YOUR ASSIGNMENT
Among the records below, find the lines with the word "writeLutSwap" and copy them.

(PROVIDED DATA)

-- ==== Sys2Proof/Machine/Matte.lean ====
section
/-! DEFINITION. Matte layers and colour (R137 to R177): layer descriptors and their checks, the composition estimate, colour shadows and 3D
LUT banks. What the engines compute pixel by pixel is in Pixels.lean. -/
namespace Sys2Proof.Machine
open Sys2Proof

/-! ## Descriptor fields (R144) -/

/-- OUTPUT. -/
def lyOutput (d : BitVec 512) : Nat := dfield d 67 64
/-- Z. -/
def lyZ (d : BitVec 512) : Nat := dfield d 71 68
/-- SOURCE: 0 OFF, 1 SURFACE, 2 SOLID, 3 SUBSTITUTE. -/
def lySource (d : BitVec 512) : Nat := dfield d 73 72
/-- DEGAMMA. -/
def lyDegamma (d : BitVec 512) : Nat := dfield d 75 74
/-- MATRIX_EN. -/
def lyMatrix (d : BitVec 512) : Bool := dbit d 76
/-- ALPHA_MODE. -/
def lyAlpha (d : BitVec 512) : Nat := dfield d 78 77
/-- KEY_MODE. -/
def lyKey (d : BitVec 512) : Nat := dfield d 80 79
/-- KEY_INVERT. -/
def lyInvert (d : BitVec 512) : Bool := dbit d 81
/-- KEY_SOFT. -/
def lySoft (d : BitVec 512) : Nat := dfield d 85 82
/-- YUV_MATRIX. -/
def lyYuv (d : BitVec 512) : Nat := dfield d 87 86
/-- YUV_FULL. -/
def lyFull (d : BitVec 512) : Bool := dbit d 88
/-- FILTER. -/
def lyFilter (d : BitVec 512) : Nat := dfield d 91 90
/-- THROUGH_LUT. -/
def lyThroughLut (d : BitVec 512) : Bool := dbit d 92
/-- FORMAT. -/
def lyFormat (d : BitVec 512) : Nat := dfield d 103 96
/-- PLANE_ALPHA. -/
def lyPlaneAlpha (d : BitVec 512) : Nat := dfield d 111 104
/-- SURFACE. -/
def lySurface (d : BitVec 512) : Nat := dfield d 125 112
/-- OFFSET. -/
def lyOffset (d : BitVec 512) : Nat := dfield d 159 128
/-- STRIDE. -/
def lyStride (d : BitVec 512) : Nat := dfield d 179 160
/-- UV_OFFSET. -/
def lyUv (d : BitVec 512) : Nat := dfield d 223 192
/-- SRC_X. -/
def lySrcX (d : BitVec 512) : Nat := dfield d 239 224
/-- SRC_Y. -/
def lySrcY (d : BitVec 512) : Nat := dfield d 255 240
/-- SRC_W. -/
def lySrcW (d : BitVec 512) : Nat := dfield d 271 256
/-- SRC_H. -/
def lySrcH (d : BitVec 512) : Nat := dfield d 287 272
/-- DST_X, signed. -/
def lyDstX (d : BitVec 512) : Int := toSigned 16 (dfield d 303 288)
/-- DST_Y, signed. -/
def lyDstY (d : BitVec 512) : Int := toSigned 16 (dfield d 319 304)
/-- DST_W. -/
def lyDstW (d : BitVec 512) : Nat := dfield d 335 320
/-- DST_H. -/
def lyDstH (d : BitVec 512) : Nat := dfield d 351 336
/-- Component i of KEY_MIN. -/
def lyKeyMin (d : BitVec 512) (i : Nat) : Nat := dfield d (361 + 10 * i) (352 + 10 * i)
/-- Component i of KEY_MAX. -/
def lyKeyMax (d : BitVec 512) (i : Nat) : Nat := dfield d (393 + 10 * i) (384 + 10 * i)
/-- Component i of SOLID_COLOUR. -/
def lySolid (d : BitVec 512) (i : Nat) : Nat := dfield d (425 + 10 * i) (416 + 10 * i)
/-- SOLID_ALPHA. -/
def lySolidAlpha (d : BitVec 512) : Nat := dfield d 455 448
/-- SUBST. -/
def lySubst (d : BitVec 512) : Nat := dfield d 461 456

/-! ## Checks at the shadow (R145, R147, R173) -/

/-- Does a layer position of an output belong to an instance (R324)? -/
def State.layerGranted (s : State) (i k z : Nat) : Bool := Nat.blt z 15 && bit (s.rd (Obj.INST_LAYER_GRANTS i)) (16 * k + z)

/-- May an owner write a position of an output (R145)? -/
def State.holdsPosition (s : State) (owner k z : Nat) : Bool :=
  if z = 15 then decide (owner = 0xC1)
  else decide (owner = 0xC0) || decide (owner = 0x40) || (Nat.blt owner 64 && s.layerGranted owner k z)

/-- Does a field of a descriptor lie outside its range, or KEY_MODE or THROUGH_LUT break the critical-layer rules (LAYER_INVALID)? The fields of
an OFF descriptor other than OUTPUT and Z have no meaning (log entry 19). -/
def State.layerInvalid (s : State) (d : BitVec 512) : Bool :=
  let src := lySource d
  let fields := Nat.blt 11 (lyOutput d) || s.pairOdd (lyOutput d)
  let common := decide (lyAlpha d = 3) || decide (lyKey d = 3)
    || !(Nat.ble 1 (lyDstW d) && Nat.ble (lyDstW d) 16384) || !(Nat.ble 1 (lyDstH d) && Nat.ble (lyDstH d) 16384)
    || (decide (lyZ d = 15) && !decide (lyKey d = 0)) || (!decide (lyZ d = 15) && lyThroughLut d)
  let crop := decide (lySrcW d = 0) || decide (lySrcH d = 0)
  let plane := decide (lyYuv d = 3) || !(layerFormat (lyFormat d) || decide (lyFormat d = 0xFF))
    || !decide (lyOffset d % 64 = 0) || !decide (lyStride d % 64 = 0) || !decide (lyUv d % 64 = 0)
  fields || (match src with
    | 0 => false
    | 1 => common || crop || plane
    | 2 => common
    | _ => common || crop)

/-- Is a source not one the submitter may name there (LAYER_SOURCE at the shadow)? -/
def State.layerSourceBad (s : State) (d : BitVec 512) (owner : Nat) : Bool :=
  match lySource d with
  | 1 =>
    let x := s.surf (lySurface d)
    decide (lyFormat d = 0xFF) || decide (x.state = .free) || !decide (x.owner = owner)
      || (decide (lyZ d = 15) && !(decide (x.crit = 3) && (s.members (lyOutput d)).any (fun m => bit x.outReaders m)))
  | 3 => !decide (lyZ d = 15)
  | _ => false

/-- The status of a descriptor written into the shadow: the first failing one in the order of R147 (R145). -/
def State.layerStatus (s : State) (d : BitVec 512) (owner : Nat) : Nat :=
  if s.layerInvalid d then Status.layerInvalid
  else if !s.holdsPosition owner (lyOutput d) (lyZ d) then Status.layerNotGranted
  else if s.layerSourceBad d owner then Status.layerSource
  else if lySource d = 1 ∧ s.releasing (lySurface d) then Status.surfaceReleasing
  else Status.ok

/-- Bittern checks the images it left unchecked since a slice that tested its region, before it next enables a critical layer (R128). `ok` is
the outcome for the image named. -/
def State.checkSubst (s : State) (d : BitVec 512) (owner : Nat) (ok : Bool) : State :=
  if owner = 0xC1 && s.substUnchecked && decide (lyZ d = 15) && !decide (lySource d = 0) then
    let s := { s with substUnchecked := false }
    if decide (lySource d = 3) && !ok && substValid (s.subst (lySubst d)) then s.substCheckFails (lySubst d) else s
  else s

/-- LAYER_DESCRIPTOR (R128, R143 to R147, R173). -/
def execLayerDescriptor (o : Owner) (q : Fin 16) (substOk : Bool) (s : State) : Out :=
  .next (s.onItem o.code q.val 0x30 (fun s it =>
    let d := it.desc
    let st := s.layerStatus d o.code
    if st ≠ Status.ok then s.finish it.id st
    else
      let s := s.checkSubst d o.code substOk
      let s := { s with shadow := Tab.set s.shadow (16 * lyOutput d + lyZ d) (d, o.code) }
      s.finish it.id Status.ok))

/-! ## Checks at the latch (R146, R152, R156, R174) -/

/-- Bytes of one line of the first plane up to a column. -/
def lineBytes (format w : Nat) : Nat :=
  match formatKind format with
  | some (.plain b) => divUp (w * b) 8
  | some (.twoPlane l _) => w * l
  | _ => 0

/-- Does a crop reach outside a surface of so many bytes, break R152's alignment, or need more than STRIDE? -/
def cropBad (d : BitVec 512) (bytes : Nat) : Bool :=
  let f := lyFormat d
  let right := lySrcX d + lySrcW d
  let bottom := lySrcY d + lySrcH d
  let lb := lineBytes f right
  let evenX := lySrcX d % 2 = 0 ∧ lySrcW d % 2 = 0
  let evenY := lySrcY d % 2 = 0 ∧ lySrcH d % 2 = 0
  Nat.blt (lyStride d) lb
    || Nat.blt bytes (lyOffset d + (bottom - 1) * lyStride d + lb)
    || (match formatKind f with
      | some (.twoPlane _ half) =>
        let rows := if half then bottom / 2 else bottom
        !decide evenX || (half && !decide evenY) || Nat.blt bytes (lyUv d + (rows - 1) * lyStride d + lb)
      | _ => decide (f = 0x14) && !decide evenX)

/-- Does a layer break the scaling limits (R156)? -/
def scaleBad (d : BitVec 512) : Bool :=
  let w := lySrcW d
  let wide := Nat.blt 4096 w
  Nat.blt 8192 w || Nat.blt (16 * w) (lyDstW d) || Nat.blt ((if wide then 2 else 4) * lyDstW d) w
    || Nat.blt (16 * lySrcH d) (lyDstH d) || Nat.blt (4 * lyDstH d) (lySrcH d)

/-- The status of a shadow position at the latch point (R146). -/
def State.latchStatus (s : State) (d : BitVec 512) (owner : Nat) : Nat :=
  match lySource d with
  | 1 =>
    let x := s.surf (lySurface d)
    if s.layerSourceBad d owner || (!decide (x.format = 0xFF) && !decide (x.format = lyFormat d)) || cropBad d x.bytes then Status.layerSource
    else if s.releasing (lySurface d) then Status.surfaceReleasing
    else if scaleBad d then Status.layerScale
    else Status.ok
  | 3 =>
    let e := s.subst (lySubst d)
    if !substValid e then Status.ok
    else if Nat.blt (field e 15 0) (lySrcX d + lySrcW d) || Nat.blt (field e 31 16) (lySrcY d + lySrcH d) then Status.layerSource
    else if scaleBad d then Status.layerScale
    else Status.ok
  | _ => Status.ok

/-- The shadow of an output: the positions that are not OFF, lowest first (R143). -/
def State.shadowOf (s : State) (k : Nat) : List (Nat × BitVec 512 × Nat) :=
  (List.range 16).filterMap (fun z =>
    let e := Tab.get (0, 0) s.shadow (16 * k + z)
    if lySource e.1 = 0 then none else some (z, e.1, e.2))

/-- The first failing position among some, and its status. -/
def State.firstFailing (s : State) (ls : List (Nat × BitVec 512 × Nat)) : Option (Nat × Nat) :=
  ls.findSome? (fun l => let st := s.latchStatus l.2.1 l.2.2; if st = Status.ok then none else some (l.1, st))

/-! ## The estimate (R138) -/

/-- Columns of a layer's destination inside a range of columns and the active width: how many. -/
def coveredColumns (d : BitVec 512) (c0 c1 : Nat) : Nat :=
  let lo := Int.toNat (clampInt (Int.ofNat c0) (Int.ofNat c1) (lyDstX d))
  let hi := Int.toNat (clampInt (Int.ofNat c0) (Int.ofNat c1) (lyDstX d + Int.ofNat (lyDstW d)))
  hi - lo

/-- Bits a pixel of a layer's source takes. -/
def State.sourceBits (s : State) (d : BitVec 512) : Nat :=
  match lySource d with
  | 1 => bitsPerPixel (lyFormat d)
  | 3 => (match field (s.subst (lySubst d)) 33 32 with | 0 => 24 | 1 => 30 | 2 => 32 | _ => 8)
  | _ => 0

/-- Source pixels of a layer: its crop, or the share of it under a part's columns (log entry 20). -/
def sourcePixels (d : BitVec 512) (part : Option (Nat × Nat)) : Nat :=
  if lySource d = 2 then 0
  else match part with
    | none => lySrcW d * lySrcH d
    | some (c0, c1) => lySrcW d * lySrcH d * coveredColumns d c0 c1 / lyDstW d

/-- T of R138 in ns, each term rounded up: `columns` composed over `lines`; `part` when an engine composes only some columns. -/
def State.estimateNs (s : State) (columns lines : Nat) (ls : List (Nat × BitVec 512 × Nat)) (part : Option (Nat × Nat)) : Nat :=
  let f := s.rd Obj.MATTE_CLOCK_NOW
  let pix := divUp (columns * lines * 1000) (2 * f)
  let inp := maxNat (ls.map (fun l =>
    let rate := if 4096 < lySrcW l.2.1 then 4 else 8
    divUp (sourcePixels l.2.1 part * 1000) (rate * f)))
  let fetch := divUp (sumNat (ls.map (fun l => sourcePixels l.2.1 part * s.sourceBits l.2.1 / 8))) 32
  Nat.max pix (Nat.max inp fetch) + 20000

/-- The columns of each part of a composition: a locked pair's halves in whole-panel columns, a split's two, or all (R140, R141). -/
def State.partColumns (s : State) (k : Nat) (split : Bool) : List (Nat × Nat) :=
  let w := timHActive (s.timing k)
  if s.paired k then [(0, w), (w, 2 * w)]
  else if split then (let c := w / 2 / 2 * 2; [(0, c), (c, w)])
  else [(0, w)]

/-- The estimates of a composition's parts (R138). -/
def State.partEstimates (s : State) (k : Nat) (split : Bool) (ls : List (Nat × BitVec 512 × Nat)) : List Nat :=
  let h := timVActive (s.timing k)
  let cols := s.partColumns k split
  cols.map (fun c => s.estimateNs (c.2 - c.1) h ls (if cols.length = 1 then none else some c))

/-- The estimate that R139, R335 and R336 use: of one engine; for a locked pair the longer of its parts'. -/
def State.estimateOf (s : State) (k : Nat) (ls : List (Nat × BitVec 512 × Nat)) : Nat := maxNat (s.partEstimates k false ls)

/-! ## Colour shadows and the 3D LUT banks (R163, R166, R171) -/

/-- Is an address a shadowed colour object (R171)? -/
def isColourShadow (addr : Nat) : Bool :=
  let x := addr / 256
  let sub := addr % 256
  (Nat.ble 0x2D00 x && Nat.blt x 0x2DC0 && Nat.ble 1 sub && Nat.ble sub 4)
    || (Nat.ble 0x2E00 x && Nat.blt x 0x2E0C && [1, 2, 5, 6, 7, 8, 9].contains sub)

/-- The output of a shadowed colour object. -/
def colourOutput (addr : Nat) : Nat := if addr / 256 < 0x2E00 then (addr / 256 - 0x2D00) / 16 else addr / 256 - 0x2E00

/-- Does a value of LAYER_MATRIX hold a coefficient outside −8.0 to +8.0 (R163)? -/
def matrixBad (v : Nat) : Bool :=
  ((unpackItems 4 9 v).any (fun c => !(decide (-524288 ≤ toSigned 32 c) && decide (toSigned 32 c < 524288))))

/-- The active copy of a colour object, which the pipeline uses. -/
def State.colour (s : State) (addr : Nat) : Nat := Objs.get s.colourActive addr

/-- OUT_COLOUR_STATUS.SHADOW_PENDING and SWAP_PENDING as the output's waiting writes have them (R176). -/
def State.markColour (s : State) (k : Nat) : State :=
  let x := s.out k
  (s.wrBit (Obj.OUT_COLOUR_STATUS k) 0 x.swapAsked.isSome).wrBit (Obj.OUT_COLOUR_STATUS k) 1 (!decide (x.shadowWrites = []))

/-- A write of a shadowed colour object after step 7 of R536: the object's own checks, then the shadow (R163, R171, R175). -/
def State.writeColour (s : State) (rq : Requester) (addr v : Nat) : Nat × State :=
  let k := colourOutput addr
  let layer := decide (addr / 256 < 0x2E00)
  let z := (addr / 256 - 0x2D00) % 16
  let denied := match rq with
    | .guest i => layer && !s.layerGranted i.val k z
    | _ => false
  if denied then (Status.accessDenied, s)
  else if layer && decide (addr % 256 = 3) && matrixBad v then (Status.colourValue, s)
  else
    let r := s.plainWrite addr v
    if r.1 ≠ Status.ok then r
    else
      let o := r.2.nextOrder
      let s := o.2.modOut k (fun x => { x with shadowWrites := x.shadowWrites ++ [(addr, o.2.rd addr, o.1)] })
      (Status.ok, s.markColour k)

/-- COLOUR_SHADOW_WRITE (R171). An address that is no shadowed colour object is another command's. -/
def execColourShadowWrite (rq : Requester) (addr : Fin 16777216) (v : Nat) (s : State) : Out :=
  if isColourShadow addr.val then .next (s.ownRequest rq addr.val v (fun s => s.writeColour rq addr.val v)) else .next s

/-- A write of OUT_LUT3D_SWAP (R166): 1 requests a swap; a second request while one waits adds nothing. -/
def State.writeLutSwap (s : State) (k v : Nat) : Nat × State :=
  if v = 0 ∨ (s.out k).swapAsked.isSome then (Status.ok, s)
  else
    let o := s.nextOrder
    (Status.ok, (o.2.modOut k (fun x => { x with swapAsked := some o.1 })).markColour k)

/-- OUT_LUT3D_SWAP (R166). -/
def execOutLut3dSwap (rq : Requester) (k : Fin 12) (v : Fin 256) (s : State) : Out :=
  .next (s.ownRequest rq (Obj.OUT_LUT3D_SWAP k.val) v.val (fun s => s.writeLutSwap k.val v.val))

/-- A block of a 3D LUT bank; a bank nothing was written to holds the stored LUT of the output. -/
def State.lutBlock (s : State) (k bank j : Nat) : Nat := Tab.get (s.rd (Obj.OUT_LUT3D_BLOCK k j)) s.lutBanks (1024 * k + 512 * bank + j)

/-- A write of a 3D LUT block after step 7 of R536: into the inactive bank, refused while a swap waits (R166). -/
def State.writeLutBlock (s : State) (k j v : Nat) : Nat × State :=
  if (s.out k).swapAsked.isSome then (Status.lutBusy, s)
  else
    let bank := 1 - s.rd (Obj.OUT_LUT3D_ACTIVE k)
    (Status.ok, { s with lutBanks := Tab.set s.lutBanks (1024 * k + 512 * bank + j) v })

/-- At a latch that takes a commit of order `n`, the colour writes made before it apply together, and a swap asked before it is made
(R166, R171). -/
def State.latchColour (s : State) (k n : Nat) : State :=
  let x := s.out k
  let now := x.shadowWrites.filter (fun w => Nat.blt w.2.2 n)
  let s := { s with colourActive := now.foldl (fun (l : List (Nat × Nat)) (w : Nat × Nat × Nat) => Objs.set l w.1 w.2.1) s.colourActive }
  let s := s.setOut k { x with shadowWrites := x.shadowWrites.filter (fun w => !Nat.blt w.2.2 n) }
  match x.swapAsked with
  | some a =>
    if a < n then
      let bank := 1 - s.rd (Obj.OUT_LUT3D_ACTIVE k)
      let s := (s.modOut k (fun x => { x with swapAsked := none })).wr (Obj.OUT_LUT3D_ACTIVE k) bank
      (s.markColour k).logEvent Ev.lutSwapped noOwner [d8 k, d8 bank]
    else s.markColour k
  | none => s.markColour k

end Sys2Proof.Machine
end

(End PROVIDED DATA)

TASK OUTPUT
def State.writeLutSwap (s : State) (k v : Nat) : Nat × State :=
  .next (s.ownRequest rq (Obj.OUT_LUT3D_SWAP k.val) v.val (fun s => s.writeLutSwap k.val v.val))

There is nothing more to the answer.